Malgré une relative amélioration de la situation, l'exode des chrétiens de Bethléem se poursuit. En cause: l'intolérance musulmane et l'occupation israélienne.

Publié le 24 déc. 2010
Stéphane Amar LA PRESSE

Au micro de Radio Iziz, la radio chrétienne de Bethléem, Georges Musleih présente gaiement les chants de Noël qui s'enchaînent. Entre deux morceaux, il prêche la bonne parole: «En temps normal, nous n'avons le droit qu'à deux heures d'émissions religieuses par jour, car le prosélytisme chrétien est à peine toléré. Mais pour Noël, l'Autorité palestinienne se fait plus souple et nous permet de programmer à notre guise.»

L'amertume perce dans la voix de ce trentenaire, fervent chrétien. «Nous aspirons à davantage de liberté, mais les chrétiens sont devenus très minoritaires, en Palestine, et nous avons de plus en plus de mal à défendre notre identité.»

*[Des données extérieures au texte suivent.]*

/-- ROWS of the accumulator tile, where VL and the row count are legal (09 R305, R326). -/
def Hart.tileRows (h : Hart) : Option Nat :=
  let row := h.vl.toNat * h.ew1
  let bits := h.groupBits h.g8
  if h.vl.toNat % 16 = 0 ∧ h.vl.toNat ≤ 256 ∧ row ≠ 0 ∧ bits % row = 0 ∧ 1 ≤ bits / row then some (bits / row) else none

/-- The checks of the accumulator tile: it is legal, aligned, and VSTART is 0 (09 R305). -/
def Act.tile (d : VReg) : Act Nat := do
  let h := (← get).hart
  match h.tileRows with
  | none => Act.trap .illegal
  | some rows => if h.groupOk d h.ew1 ∧ h.vstart = 0 then return rows else Act.trap .illegal

/-- The accumulator operand (09 R305). -/
def Hart.accOpnd (h : Hart) (d : VReg) (want : List (BitVec 6)) : Opnd := h.opnd d h.ew1 want

/-- The tile with rows `lo` to `hi` − 1 performed in the active columns; every other element keeps its value (09 R305). -/
def Hart.tileLoop (h : Hart) (w old rows lo hi : Nat) (op : Nat → Nat → Nat → Nat × Flags) : Nat × Flags :=
  let vl := h.vl.toNat
  let rs := (List.range (rows * vl)).map fun e =>
    if lo ≤ e / vl ∧ e / vl < hi ∧ h.guard (e % vl) then op (e / vl) (e % vl) (elem w old e) else (elem w old e, {})
  (assemble w (rs.map Prod.fst) + old / 2 ^ (w * (rows * vl)) * 2 ^ (w * (rows * vl)), allFlags rs)

/-- The first row that a matrix word does not perform: `last` where pre-emption stops it there, else the row after the tile's last
(09 R310, R314). -/
def stopRow (rows : Nat) (last : Option Nat) : Nat := min rows (last.getD rows)

/-- The rows that a matrix word of the current hart has left, before each of which pre-emption may stop it (09 R310, R314). -/
def Hart.stopRows (h : Hart) : List Nat := (List.range (h.tileRows.getD 0)).drop h.mstart.toNat

/-- MZERO: zero in every active element of the rows from MSTART on (09 R308). -/
def Act.mzero (d : VReg) (last : Option Nat) : Act Unit := do
  let rows ← Act.tile d
  let od := (← get).hart.accOpnd d []
  Act.openStreams [] [od]
  let h := (← get).hart
  let lo := h.mstart.toNat
  let hi := stopRow rows last
  if lo < hi then
    Act.writeVec od (h.tileLoop od.w (h.bitsOfOpnd od) rows lo hi fun _ _ _ => (0, {})).1 0
      (if lo = 0 then h.activeList else [])
  else pure ()

/-- MZERO's effect (09 R308). -/
def effMzero (d : VReg) : State → Eff := laneGoverned Hart.anyGuarded (Act.mzero d none)

/-- MZERO on a hart (09 R308). -/
def execMzero (d : BitVec 5) (s : State) : Host.Outcome State Fault Refusal := runQueued (wordOf (.mzero d)) (effMzero d) s

/-! ### Steps (02 R89, R90) -/

/-- All flags of a list. -/
def joinFlags (fs : List Flags) : Flags := fs.foldl Flags.or {}

/-- The exact sum of an accumulator and the products of a step, with the sign of a zero sum (02 R89, R90). -/
def exactSum (rm : RM) (ts : List FVal) : FVal × Flags :=
  let p := ts.any (· == .inf false)
  let n := ts.any (· == .inf true)
  if (p && n) || ts.any FVal.isNan then (.nan false, { nv := p && n })
  else if p then (.inf false, {})
  else if n then (.inf true, {})
  else
    let (v, e) := ts.foldl (fun (x : Int × Int) t =>
      match t with
      | .fin s m f => if m = 0 then x else sumDyadic x.1 x.2 (signed s m) f
      | _ => x) (0, 0)
    if v = 0 then (.fin (if ts.all FVal.neg then true else if ts.any FVal.neg then rm = .rdn else false) 0 0, {})
    else (.fin (v < 0) v.natAbs e, {})

/-- The sum of integer values. -/
def intSum (ts : List FVal) : Int :=
  ts.foldl (fun a t =>
    match t with
    | .fin s m _ => a + signed s m
    | _ => a) 0

/-- One step of one accumulator element; `extra` is an armed perturbation (02 R89, R90; 09 R319). -/
def accStep (h : Hart) (acc c : Nat) (as bs extra : List FVal) : Nat × Flags :=
  let ps := List.zipWith FVal.mul as bs
  let ts := ps.map Prod.fst ++ extra
  match fpOfCode acc with
  | none =>
    let v := toS 32 c + intSum ts
    if h.sat then saturate true 32 v else (ofS 32 v, {})
  | some f =>
    let x := f.unpack h.ftz c
    let (v, g) := exactSum h.rm (x :: ts)
    let (w, k) := f.round (h.fenv false) v
    (w, joinFlags ({ nv := x.isSig } :: g :: k :: ps.map Prod.snd))

/-- The steps of one accumulator element in ascending order, one rounding each (09 R309, R313). -/
def accSteps (h : Hart) (acc k : Nat) : Nat → Nat → List FVal → List FVal → List FVal → Nat × Flags
  | 0, c, _, _, _ => (c, {})
  | n + 1, c, as, bs, extra =>
    let (c, f) := accStep h acc c (as.take k) (bs.take k) extra
    let (c, g) := accSteps h acc k n c (as.drop k) (bs.drop k) []
    (c, f.or g)

/-- The value of an arming in the accumulator format (09 R319). -/
def Arming.term (a : Arming) (h : Hart) (acc : Nat) : FVal :=
  codeVal h.ftz acc (a.value.toNat % 2 ^ codeBits acc)

/-- The arming that an element performed by rows `lo` to `hi` − 1 consumes with effect (09 R319). -/
def Hart.armed (h : Hart) (lo hi : Nat) : Option Arming :=
  h.arming.filter fun a => decide (lo ≤ a.row ∧ a.row < hi ∧ a.col < h.vl.toNat) && h.guard a.col

/-- The record of a perturbation that a check catches, whose retry runs without it (15 R412). The number of the matrix unit is
a free value (log 30). -/
def State.caught (s : State) (reg : Nat) (a : Arming) : State :=
  let h := s.hart
  let info : McInfo := { code := 0x01, unit := h.num % 4, master := h.master, ctx := h.ctxid.toNat, inj := true }
  if a.matches_ = false then
    ((s.report h.bank { info with synd := BitVec.ofNat 64 (Config.freeValue 1 s.ticks % 16) }).1).count
      (0x2000 + 64 * h.core + 8)
  else if h.prot then
    ((s.report h.bank { info with code := 0x03, synd := BitVec.ofNat 64 reg }).1).count (0x2000 + 64 * h.core + 16)
  else s

/-- Rows MSTART to `hi` − 1 of a product: `as` are the rows of A from MSTART on, `bs` the columns of B (09 R309, R313, R319;
15 R412). -/
def Act.product (d : Opnd) (acc k steps rows hi : Nat) (as bs : List (List FVal)) : Act Unit := do
  let h := (← get).hart
  let lo := h.mstart.toNat
  let hit := h.armed lo hi
  let extra := fun (i j : Nat) =>
    match hit with
    | some a => if a.matches_ && !h.prot && a.row == i && a.col == j then [a.term h acc] else []
    | none => []
  if lo < hi then
    let (v, f) := h.tileLoop d.w (h.bitsOfOpnd d) rows lo hi fun i j c =>
      accSteps h acc k steps c (as.getD (i - lo) []) (bs.getD j []) (extra i j)
    Act.modifyHart fun h => ((h.writeRegs d.reg v d.regs).setTags d.reg (BitVec.ofNat 6 acc) d.regs).raise f
  match hit with
  | some a => modify fun s => s.caught (d.reg + (a.row * h.vl.toNat + a.col) * d.w / h.regBits) a
  | none => pure ()
  Act.modifyHart fun h => { h with arming := none }

/-! ### MMA -/

/-- The smallest grouping, in eighths, that holds an operand (09 R306). -/
def Hart.holding (h : Hart) (bits : Nat) : Option Nat := [1, 2, 4, 8, 16, 32, 64].find? fun g => bits ≤ h.groupBits g

/-- The operand of a matrix product at register `r`, if its grouping is legal and it is aligned, with its side register within
v31 (01 R25; 09 R306, R307). -/
def Hart.matOpnd (h : Hart) (r : VReg) (w bits f : Nat) : Option Opnd :=
  match h.holding bits with
  | none => none
  | some g =>
    let o : Opnd := ⟨r.toNat, max 1 (g / 8), w, []⟩
    if (g ≤ 8 ∨ r.toNat % (g / 8) = 0) ∧ (hasSide f = false ∨ o.side ≤ 31) then some o else none

/-- Two operands share a register; `n` registers more belong to the second. -/
def Opnd.meets (o x : Opnd) (n : Nat) : Bool := decide (o.reg < x.reg + x.regs + n ∧ x.reg < o.reg + o.regs)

Georges assiste, dépité, à la disparition progressive de la communauté chrétienne de Bethléem. Majoritaires il y a à peine 20 ans, les chrétiens représentent aujourd'hui à peine un cinquième de la population. Cette nouvelle donne démographique saute aux yeux: dans les rues de la ville, les chrétiennes, vêtues à l'occidentale, se perdent au milieu des musulmanes, toutes coiffées du foulard islamique. «Beit Sahour, le quartier où nous vivons, est le dernier qui soit encore majoritairement chrétien, mais chaque année des dizaines de familles s'en vont», déplore Georges.

Malgré la relative amélioration de la situation économique et sécuritaire, l'exode des chrétiens palestiniens se poursuit inexorablement. Le taux de natalité des musulmans, bien supérieur à celui des chrétiens, a achevé de modifier en profondeur la sociologie de la ville de naissance du Christ. «Les chrétiens partent pour trois raisons, explique Jihanne, la femme de Georges. D'abord, parce qu'il n'y a pas assez de travail, ensuite parce qu'il devient de plus en plus difficile d'afficher sa foi chrétienne et, enfin, parce que nous vivons dans une grande prison cernée par le mur israélien. Cela fait des années que je n'ai pas pu aller à Jérusalem, qui se trouve pourtant à moins de 5 km d'ici... mais de l'autre côté du mur.»

Les touristes affluent

La morosité des chrétiens de Bethléem contraste avec la joie des milliers de touristes qui déferlent ici à longueur d'année. Venus de Russie, d'Afrique ou des Amériques, ils passent un à un l'étroite porte de l'église de la Nativité. Les autorités israéliennes et palestiniennes travaillent main dans la main pour garantir leur confort et leur sécurité. «Cette année, nous avons accueilli près de 1,5 million de visiteurs, 60% de plus qu'en 2009!» se félicite Ghassan Khatib, porte-parole du ministère du Tourisme palestinien.

«Dans 15 ans, l'église de la Nativité sera toujours là, et les touristes aussi. Mais les chrétiens de Bethléem, eux, auront disparu», se lamente Georges de son côté.